At restaurants, grocery stores and cafes, at subway turnstiles, train stations and airports, and when buying fruits and vegetables from a streetside peddler, purchases across China are routinely made by consumers old and young with a quick QR code scan.

Even the occasional beggar is on board, sprawled on a sidewalk next to a neatly laminated printout of a QR code.

Tao said that in China’s paper-money olden days, his family would have to hail a cab to get to a distant government office just to pay the household water and electricity bills—in cash.

“Now, we pay all our utility bills through Alipay, which directly deducts the amount online,” he said.

“We don’t have to go out at all. You can do it from home.”

‘It’s revolutionary’

But direct point-of-sale payments are only part of the Alipay picture.

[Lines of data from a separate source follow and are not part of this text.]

@[simp] theorem onMvb_sys (f : Mvb → Mvb) : (onMvb c f).sys = c.sys := rfl
@[simp] theorem onMvb_core (f : Mvb → Mvb) : (onMvb c f).core = c.core := rfl
@[simp] theorem onMvb_regs (f : Mvb → Mvb) : (onMvb c f).regs = c.regs := rfl
@[simp] theorem onMvb_vats (f : Mvb → Mvb) : (onMvb c f).vats = c.vats := rfl
@[simp] theorem onMvb_tasks (f : Mvb → Mvb) : (onMvb c f).tasks = c.tasks := rfl
@[simp] theorem onMvb_culture (f : Mvb → Mvb) : (onMvb c f).culture = c.culture := rfl
@[simp] theorem onMvb_devq (f : Mvb → Mvb) : (onMvb c f).devq = c.devq := rfl
@[simp] theorem onMvb_arbs (f : Mvb → Mvb) : (onMvb c f).arbs = c.arbs := rfl
@[simp] theorem onMvb_evc (f : Mvb → Mvb) : (onMvb c f).evc = c.evc := rfl
@[simp] theorem onMvb_cel (f : Mvb → Mvb) : (onMvb c f).cel = c.cel := rfl
@[simp] theorem onMvb_ldl (f : Mvb → Mvb) : (onMvb c f).ldl = c.ldl := rfl
@[simp] theorem onMvb_eth (f : Mvb → Mvb) : (onMvb c f).eth = c.eth := rfl
@[simp] theorem onMvb_ptp (f : Mvb → Mvb) : (onMvb c f).ptp = c.ptp := rfl
@[simp] theorem onMvb_can (f : Mvb → Mvb) : (onMvb c f).can = c.can := rfl
@[simp] theorem onMvb_brg (f : Mvb → Mvb) : (onMvb c f).brg = c.brg := rfl
@[simp] theorem onMvb_fio (f : Mvb → Mvb) : (onMvb c f).fio = c.fio := rfl
@[simp] theorem onMvb_rind (f : Mvb → Mvb) : (onMvb c f).rind = c.rind := rfl
@[simp] theorem onMvb_upd (f : Mvb → Mvb) : (onMvb c f).upd = c.upd := rfl
@[simp] theorem onMvb_tst (f : Mvb → Mvb) : (onMvb c f).tst = c.tst := rfl
@[simp] theorem onMvb_pwr (f : Mvb → Mvb) : (onMvb c f).pwr = c.pwr := rfl
@[simp] theorem onMvb_free (f : Mvb → Mvb) : (onMvb c f).free = c.free := rfl
@[simp] theorem onMvb_mvb (f : Mvb → Mvb) : (onMvb c f).mvb = f c.mvb := rfl
@[simp] theorem plane_onMvb (f : Mvb → Mvb) (v : Vat) : plane (onMvb c f) v = plane c v := rfl
@[simp] theorem rawReg_onMvb (f : Mvb → Mvb) (b : Nat) : rawReg (onMvb c f) b = rawReg c b := rfl

@[simp] theorem onBrg_sys (f : Brg → Brg) : (onBrg c f).sys = c.sys := rfl
@[simp] theorem onBrg_core (f : Brg → Brg) : (onBrg c f).core = c.core := rfl
@[simp] theorem onBrg_regs (f : Brg → Brg) : (onBrg c f).regs = c.regs := rfl
@[simp] theorem onBrg_vats (f : Brg → Brg) : (onBrg c f).vats = c.vats := rfl
@[simp] theorem onBrg_tasks (f : Brg → Brg) : (onBrg c f).tasks = c.tasks := rfl
@[simp] theorem onBrg_culture (f : Brg → Brg) : (onBrg c f).culture = c.culture := rfl
@[simp] theorem onBrg_devq (f : Brg → Brg) : (onBrg c f).devq = c.devq := rfl
@[simp] theorem onBrg_arbs (f : Brg → Brg) : (onBrg c f).arbs = c.arbs := rfl
@[simp] theorem onBrg_evc (f : Brg → Brg) : (onBrg c f).evc = c.evc := rfl
@[simp] theorem onBrg_cel (f : Brg → Brg) : (onBrg c f).cel = c.cel := rfl
@[simp] theorem onBrg_ldl (f : Brg → Brg) : (onBrg c f).ldl = c.ldl := rfl
@[simp] theorem onBrg_eth (f : Brg → Brg) : (onBrg c f).eth = c.eth := rfl
@[simp] theorem onBrg_ptp (f : Brg → Brg) : (onBrg c f).ptp = c.ptp := rfl
@[simp] theorem onBrg_mvb (f : Brg → Brg) : (onBrg c f).mvb = c.mvb := rfl
@[simp] theorem onBrg_can (f : Brg → Brg) : (onBrg c f).can = c.can := rfl
@[simp] theorem onBrg_fio (f : Brg → Brg) : (onBrg c f).fio = c.fio := rfl
@[simp] theorem onBrg_rind (f : Brg → Brg) : (onBrg c f).rind = c.rind := rfl
@[simp] theorem onBrg_upd (f : Brg → Brg) : (onBrg c f).upd = c.upd := rfl
@[simp] theorem onBrg_tst (f : Brg → Brg) : (onBrg c f).tst = c.tst := rfl
@[simp] theorem onBrg_pwr (f : Brg → Brg) : (onBrg c f).pwr = c.pwr := rfl
@[simp] theorem onBrg_free (f : Brg → Brg) : (onBrg c f).free = c.free := rfl
@[simp] theorem onBrg_brg (f : Brg → Brg) : (onBrg c f).brg = f c.brg := rfl
@[simp] theorem plane_onBrg (f : Brg → Brg) (v : Vat) : plane (onBrg c f) v = plane c v := rfl
@[simp] theorem rawReg_onBrg (f : Brg → Brg) (b : Nat) : rawReg (onBrg c f) b = rawReg c b := rfl

@[simp] theorem onFio_sys (f : Fio → Fio) : (onFio c f).sys = c.sys := rfl
@[simp] theorem onFio_core (f : Fio → Fio) : (onFio c f).core = c.core := rfl
@[simp] theorem onFio_regs (f : Fio → Fio) : (onFio c f).regs = c.regs := rfl
@[simp] theorem onFio_vats (f : Fio → Fio) : (onFio c f).vats = c.vats := rfl
@[simp] theorem onFio_tasks (f : Fio → Fio) : (onFio c f).tasks = c.tasks := rfl
@[simp] theorem onFio_culture (f : Fio → Fio) : (onFio c f).culture = c.culture := rfl
@[simp] theorem onFio_devq (f : Fio → Fio) : (onFio c f).devq = c.devq := rfl
@[simp] theorem onFio_arbs (f : Fio → Fio) : (onFio c f).arbs = c.arbs := rfl
@[simp] theorem onFio_evc (f : Fio → Fio) : (onFio c f).evc = c.evc := rfl
@[simp] theorem onFio_cel (f : Fio → Fio) : (onFio c f).cel = c.cel := rfl
@[simp] theorem onFio_ldl (f : Fio → Fio) : (onFio c f).ldl = c.ldl := rfl
@[simp] theorem onFio_eth (f : Fio → Fio) : (onFio c f).eth = c.eth := rfl
@[simp] theorem onFio_ptp (f : Fio → Fio) : (onFio c f).ptp = c.ptp := rfl
@[simp] theorem onFio_mvb (f : Fio → Fio) : (onFio c f).mvb = c.mvb := rfl
@[simp] theorem onFio_can (f : Fio → Fio) : (onFio c f).can = c.can := rfl
@[simp] theorem onFio_brg (f : Fio → Fio) : (onFio c f).brg = c.brg := rfl
@[simp] theorem onFio_rind (f : Fio → Fio) : (onFio c f).rind = c.rind := rfl
@[simp] theorem onFio_upd (f : Fio → Fio) : (onFio c f).upd = c.upd := rfl
@[simp] theorem onFio_tst (f : Fio → Fio) : (onFio c f).tst = c.tst := rfl
@[simp] theorem onFio_pwr (f : Fio → Fio) : (onFio c f).pwr = c.pwr := rfl
@[simp] theorem onFio_free (f : Fio → Fio) : (onFio c f).free = c.free := rfl
@[simp] theorem onFio_fio (f : Fio → Fio) : (onFio c f).fio = f c.fio := rfl
@[simp] theorem plane_onFio (f : Fio → Fio) (v : Vat) : plane (onFio c f) v = plane c v := rfl
@[simp] theorem rawReg_onFio (f : Fio → Fio) (b : Nat) : rawReg (onFio c f) b = rawReg c b := rfl

@[simp] theorem onRind_sys (f : Rind → Rind) : (onRind c f).sys = c.sys := rfl
@[simp] theorem onRind_core (f : Rind → Rind) : (onRind c f).core = c.core := rfl
@[simp] theorem onRind_regs (f : Rind → Rind) : (onRind c f).regs = c.regs := rfl
@[simp] theorem onRind_vats (f : Rind → Rind) : (onRind c f).vats = c.vats := rfl
@[simp] theorem onRind_tasks (f : Rind → Rind) : (onRind c f).tasks = c.tasks := rfl
@[simp] theorem onRind_culture (f : Rind → Rind) : (onRind c f).culture = c.culture := rfl
@[simp] theorem onRind_devq (f : Rind → Rind) : (onRind c f).devq = c.devq := rfl
@[simp] theorem onRind_arbs (f : Rind → Rind) : (onRind c f).arbs = c.arbs := rfl
@[simp] theorem onRind_evc (f : Rind → Rind) : (onRind c f).evc = c.evc := rfl
@[simp] theorem onRind_cel (f : Rind → Rind) : (onRind c f).cel = c.cel := rfl
@[simp] theorem onRind_ldl (f : Rind → Rind) : (onRind c f).ldl = c.ldl := rfl
@[simp] theorem onRind_eth (f : Rind → Rind) : (onRind c f).eth = c.eth := rfl
@[simp] theorem onRind_ptp (f : Rind → Rind) : (onRind c f).ptp = c.ptp := rfl
@[simp] theorem onRind_mvb (f : Rind → Rind) : (onRind c f).mvb = c.mvb := rfl
@[simp] theorem onRind_can (f : Rind → Rind) : (onRind c f).can = c.can := rfl
@[simp] theorem onRind_brg (f : Rind → Rind) : (onRind c f).brg = c.brg := rfl
@[simp] theorem onRind_fio (f : Rind → Rind) : (onRind c f).fio = c.fio := rfl
@[simp] theorem onRind_upd (f : Rind → Rind) : (onRind c f).upd = c.upd := rfl
@[simp] theorem onRind_tst (f : Rind → Rind) : (onRind c f).tst = c.tst := rfl
@[simp] theorem onRind_pwr (f : Rind → Rind) : (onRind c f).pwr = c.pwr := rfl
@[simp] theorem onRind_free (f : Rind → Rind) : (onRind c f).free = c.free := rfl
@[simp] theorem onRind_rind (f : Rind → Rind) : (onRind c f).rind = f c.rind := rfl
@[simp] theorem plane_onRind (f : Rind → Rind) (v : Vat) : plane (onRind c f) v = plane c v := rfl
@[simp] theorem rawReg_onRind (f : Rind → Rind) (b : Nat) : rawReg (onRind c f) b = rawReg c b := rfl

@[simp] theorem onUpd_sys (f : Upd → Upd) : (onUpd c f).sys = c.sys := rfl
@[simp] theorem onUpd_core (f : Upd → Upd) : (onUpd c f).core = c.core := rfl
@[simp] theorem onUpd_regs (f : Upd → Upd) : (onUpd c f).regs = c.regs := rfl
@[simp] theorem onUpd_vats (f : Upd → Upd) : (onUpd c f).vats = c.vats := rfl
@[simp] theorem onUpd_tasks (f : Upd → Upd) : (onUpd c f).tasks = c.tasks := rfl
@[simp] theorem onUpd_culture (f : Upd → Upd) : (onUpd c f).culture = c.culture := rfl
@[simp] theorem onUpd_devq (f : Upd → Upd) : (onUpd c f).devq = c.devq := rfl
@[simp] theorem onUpd_arbs (f : Upd → Upd) : (onUpd c f).arbs = c.arbs := rfl
@[simp] theorem onUpd_evc (f : Upd → Upd) : (onUpd c f).evc = c.evc := rfl
@[simp] theorem onUpd_cel (f : Upd → Upd) : (onUpd c f).cel = c.cel := rfl
@[simp] theorem onUpd_ldl (f : Upd → Upd) : (onUpd c f).ldl = c.ldl := rfl
@[simp] theorem onUpd_eth (f : Upd → Upd) : (onUpd c f).eth = c.eth := rfl
@[simp] theorem onUpd_ptp (f : Upd → Upd) : (onUpd c f).ptp = c.ptp := rfl
@[simp] theorem onUpd_mvb (f : Upd → Upd) : (onUpd c f).mvb = c.mvb := rfl
@[simp] theorem onUpd_can (f : Upd → Upd) : (onUpd c f).can = c.can := rfl
@[simp] theorem onUpd_brg (f : Upd → Upd) : (onUpd c f).brg = c.brg := rfl
@[simp] theorem onUpd_fio (f : Upd → Upd) : (onUpd c f).fio = c.fio := rfl
@[simp] theorem onUpd_rind (f : Upd → Upd) : (onUpd c f).rind = c.rind := rfl
@[simp] theorem onUpd_tst (f : Upd → Upd) : (onUpd c f).tst = c.tst := rfl
@[simp] theorem onUpd_pwr (f : Upd → Upd) : (onUpd c f).pwr = c.pwr := rfl
@[simp] theorem onUpd_free (f : Upd → Upd) : (onUpd c f).free = c.free := rfl
@[simp] theorem onUpd_upd (f : Upd → Upd) : (onUpd c f).upd = f c.upd := rfl
@[simp] theorem plane_onUpd (f : Upd → Upd) (v : Vat) : plane (onUpd c f) v = plane c v := rfl
@[simp] theorem rawReg_onUpd (f : Upd → Upd) (b : Nat) : rawReg (onUpd c f) b = rawReg c b := rfl

@[simp] theorem onTst_sys (f : Tst → Tst) : (onTst c f).sys = c.sys := rfl
@[simp] theorem onTst_core (f : Tst → Tst) : (onTst c f).core = c.core := rfl
@[simp] theorem onTst_regs (f : Tst → Tst) : (onTst c f).regs = c.regs := rfl
@[simp] theorem onTst_vats (f : Tst → Tst) : (onTst c f).vats = c.vats := rfl
@[simp] theorem onTst_tasks (f : Tst → Tst) : (onTst c f).tasks = c.tasks := rfl
@[simp] theorem onTst_culture (f : Tst → Tst) : (onTst c f).culture = c.culture := rfl
@[simp] theorem onTst_devq (f : Tst → Tst) : (onTst c f).devq = c.devq := rfl
@[simp] theorem onTst_arbs (f : Tst → Tst) : (onTst c f).arbs = c.arbs := rfl
@[simp] theorem onTst_evc (f : Tst → Tst) : (onTst c f).evc = c.evc := rfl
@[simp] theorem onTst_cel (f : Tst → Tst) : (onTst c f).cel = c.cel := rfl
@[simp] theorem onTst_ldl (f : Tst → Tst) : (onTst c f).ldl = c.ldl := rfl
@[simp] theorem onTst_eth (f : Tst → Tst) : (onTst c f).eth = c.eth := rfl
@[simp] theorem onTst_ptp (f : Tst → Tst) : (onTst c f).ptp = c.ptp := rfl
@[simp] theorem onTst_mvb (f : Tst → Tst) : (onTst c f).mvb = c.mvb := rfl
@[simp] theorem onTst_can (f : Tst → Tst) : (onTst c f).can = c.can := rfl
@[simp] theorem onTst_brg (f : Tst → Tst) : (onTst c f).brg = c.brg := rfl
@[simp] theorem onTst_fio (f : Tst → Tst) : (onTst c f).fio = c.fio := rfl
@[simp] theorem onTst_rind (f : Tst → Tst) : (onTst c f).rind = c.rind := rfl
@[simp] theorem onTst_upd (f : Tst → Tst) : (onTst c f).upd = c.upd := rfl
@[simp] theorem onTst_pwr (f : Tst → Tst) : (onTst c f).pwr = c.pwr := rfl
@[simp] theorem onTst_free (f : Tst → Tst) : (onTst c f).free = c.free := rfl
@[simp] theorem onTst_tst (f : Tst → Tst) : (onTst c f).tst = f c.tst := rfl
@[simp] theorem plane_onTst (f : Tst → Tst) (v : Vat) : plane (onTst c f) v = plane c v := rfl
@[simp] theorem rawReg_onTst (f : Tst → Tst) (b : Nat) : rawReg (onTst c f) b = rawReg c b := rfl

@[simp] theorem onPwr_sys (f : Pwr → Pwr) : (onPwr c f).sys = c.sys := rfl
@[simp] theorem onPwr_core (f : Pwr → Pwr) : (onPwr c f).core = c.core := rfl
@[simp] theorem onPwr_regs (f : Pwr → Pwr) : (onPwr c f).regs = c.regs := rfl
@[simp] theorem onPwr_vats (f : Pwr → Pwr) : (onPwr c f).vats = c.vats := rfl
@[simp] theorem onPwr_tasks (f : Pwr → Pwr) : (onPwr c f).tasks = c.tasks := rfl
@[simp] theorem onPwr_culture (f : Pwr → Pwr) : (onPwr c f).culture = c.culture := rfl
@[simp] theorem onPwr_devq (f : Pwr → Pwr) : (onPwr c f).devq = c.devq := rfl
@[simp] theorem onPwr_arbs (f : Pwr → Pwr) : (onPwr c f).arbs = c.arbs := rfl
@[simp] theorem onPwr_evc (f : Pwr → Pwr) : (onPwr c f).evc = c.evc := rfl
@[simp] theorem onPwr_cel (f : Pwr → Pwr) : (onPwr c f).cel = c.cel := rfl
@[simp] theorem onPwr_ldl (f : Pwr → Pwr) : (onPwr c f).ldl = c.ldl := rfl
@[simp] theorem onPwr_eth (f : Pwr → Pwr) : (onPwr c f).eth = c.eth := rfl
@[simp] theorem onPwr_ptp (f : Pwr → Pwr) : (onPwr c f).ptp = c.ptp := rfl
@[simp] theorem onPwr_mvb (f : Pwr → Pwr) : (onPwr c f).mvb = c.mvb := rfl
@[simp] theorem onPwr_can (f : Pwr → Pwr) : (onPwr c f).can = c.can := rfl
@[simp] theorem onPwr_brg (f : Pwr → Pwr) : (onPwr c f).brg = c.brg := rfl
@[simp] theorem onPwr_fio (f : Pwr → Pwr) : (onPwr c f).fio = c.fio := rfl
@[simp] theorem onPwr_rind (f : Pwr → Pwr) : (onPwr c f).rind = c.rind := rfl
@[simp] theorem onPwr_upd (f : Pwr → Pwr) : (onPwr c f).upd = c.upd := rfl
@[simp] theorem onPwr_tst (f : Pwr → Pwr) : (onPwr c f).tst = c.tst := rfl
@[simp] theorem onPwr_free (f : Pwr → Pwr) : (onPwr c f).free = c.free := rfl
@[simp] theorem onPwr_pwr (f : Pwr → Pwr) : (onPwr c f).pwr = f c.pwr := rfl
@[simp] theorem plane_onPwr (f : Pwr → Pwr) (v : Vat) : plane (onPwr c f) v = plane c v := rfl
@[simp] theorem rawReg_onPwr (f : Pwr → Pwr) (b : Nat) : rawReg (onPwr c f) b = rawReg c b := rfl

/-- The plane of the Vat that was set. -/
@[simp] theorem plane_setPlane_self (v : Vat) (p : VatPlane) : plane (setPlane c v p) v = p := by cases v <;> rfl

/-- The planes of the other Vats. -/
@[simp] theorem plane_setPlane_ne (v w : Vat) (p : VatPlane) (h : w ≠ v) : plane (setPlane c v p) w = plane c w := by
  cases v <;> cases w <;> first | rfl | exact absurd rfl h

/-- The plane of the Vat that was changed. -/
@[simp] theorem plane_onPlane_self (v : Vat) (f : VatPlane → VatPlane) : plane (onPlane c v f) v = f (plane c v) :=
  plane_setPlane_self c v _

end

/-! ### Updates of a plane -/

section
variable (p : VatPlane)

Ant Group has built an ecosystem around Alipay in which third-party vendors—for everything from meal deliveries to travel services or taking out a loan- are housed under its umbrella.

Smartphone users need only open Alipay to find the service they want and place an order.

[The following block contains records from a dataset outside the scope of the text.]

-- ==== Sys2Proof/Tests/Slice0.lean ====
section
/-! SUPPORT. Tests of well-formedness, a few tests of single steps against values computed by hand from the spec, and the
witnesses of the statements. A witness takes its statement `H` and applies it to a concrete state and concrete operands:
every hypothesis of the clause is discharged there, at the ends of its ranges where it has some, so that no
clause of a statement is empty. -/

namespace Sys2Proof.Tests

set_option Elab.async false

open Machine

/-! ### Small states -/

/-- Engine 3 of Vat A. -/
def e3 : Eng := ⟨.a, 3⟩

/-- A base word from its fields. -/
def enc (d a b : BitVec 4) (m : BitVec 14) : Enc := ⟨d, a, b, m⟩

/-- A chain of periodic task 5 at address `p`, in frame 1, with general registers g0 to g7. -/
def ctx (p : Nat) (g : List Word) : Ctx :=
  { Ctx.empty with on := true, task := .periodic 5, p := p, frames := [⟨none, 0, 0, 0, none⟩]
                   g := #v[g.getD 0 0, g.getD 1 0, g.getD 2 0, g.getD 3 0, g.getD 4 0, g.getD 5 0, g.getD 6 0, g.getD 7 0,
                           0, 0, 0, 0, 0, 0, 0, 0] }

/-- A SERVING Vat whose engine 3 runs `x` at priority 2. -/
def planeOf (x : Ctx) : VatPlane :=
  { VatPlane.reset with state := .serving, ctxs := [(ctxKey 3 2, x)], engines := [(3, { Engine.idle with cur := some 2 })] }

/-- A module in SERVICE whose Vat A is `p`, with the other two SERVING. -/
def chipOf (p : VatPlane) : Chip :=
  { Chip.reset with vats := ⟨p, { VatPlane.reset with state := .serving }, { VatPlane.reset with state := .serving }⟩
                    sys := { Sys.reset with mode := .service, step := 13, affUp := true, rngReady := true } }

/-- The state around a chip, with no command waiting. -/
def st (c : Chip) : State := { State.reset with chip := c }

/-- The state in which engine 3 of Vat A runs `x`. -/
def run (x : Ctx) : State := st (chipOf (planeOf x))

/-- The four facts of `Ready`, each by evaluation. -/
theorem ready {c : Chip} {e : Eng} {len r : Nat} {ns : Bool} {x : Ctx} (h1 : running c e = some (r, x)) (h2 : x.seg < 65536)
    (h3 : beyondBuffer x.p len ns = false) (h4 : reservedAt c e x.p = false := by rfl) : Ready c e len ns r x := ⟨h1, h2, h3, h4⟩

/-! ### Well-formedness -/

def header : TspHead := ⟨0, 1, 0, 0, 0, 0, 0⟩
def noLanes : Lanes := ⟨none, none, none⟩
def longLane : Lanes := ⟨some ⟨0, 0, 0, 0, List.replicate 257 0⟩, none, none⟩
def pdFrame (d : List Byte) : PdFrame := ⟨0, 0, 0, 0, 0, 0, 0, true, true, d⟩
def canRx (ide fdf : Bool) (id : BitVec 29) (d : List Byte) : CanRx := ⟨true, ide, fdf, false, false, false, id, d, 0, 0, 0⟩
def mvbSlave (d : List Byte) : MvbSlave := ⟨true, true, 2000, 0, d⟩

Payment, of course, is processed via Alipay.

Ant Group, spun off from Alibaba in 2011,  says about half its revenue is derived from such providers.

But its super-sized ambitions also include forays into personal finance that have put traditional Chinese banks on notice by offering easy access to a range of financial services including consumer credit, small-business loans and money-market funds.

“It’s revolutionary, what they’re doing,” said Jeffrey Towson, a private equity investor and lecturer at Beijing University.

“We are going to see digital finance do things we never thought it could do, and go into businesses everywhere that we never saw coming.”

‘Big Brother’ fears

The Chinese consumer buy-in is so complete that many merchants today only grudgingly accept cash.

That’s fine with Communist Party policy-makers.

They have long fretted that despite decades of amazing growth, China’s economy was built on a shaky foundation relying too much on  manufacturing and government investment, like a chair missing a leg.

The party wanted to unleash China’s growing consumer spending power as another pillar, and the e-commerce revolution ushered in by the likes of Alibaba and Tencent has helped pave the way.

Ant Group’s attraction to investors, Towson says, is that the consumers and businesses captured in its embrace will only grow and potential rivals may find Alipay’s success “impossible to replicate.”

But Alipay’s growing profile in Chinese daily life has led to some concerns.

Ant was forced to apologize in 2018 after users said they felt misled into allowing Alipay to share data on their spending habits with Ant’s credit-scoring arm and other third-party services.

And “Big Brother” fears surround an ill-defined “social credit” system being rolled out in China and facilitated by Alipay in which data on undesirable behavior is captured digitally and compiled in a “credit score” that could affect a person’s access to jobs or various services.

But Tao’s main complaint is that Alipay has become too central to his life. He has been stranded at times when his phone died and his pockets were otherwise empty.

“I won’t completely rely on Alipay,” he said.

“I’ll still bring some cash with me for those special situations.”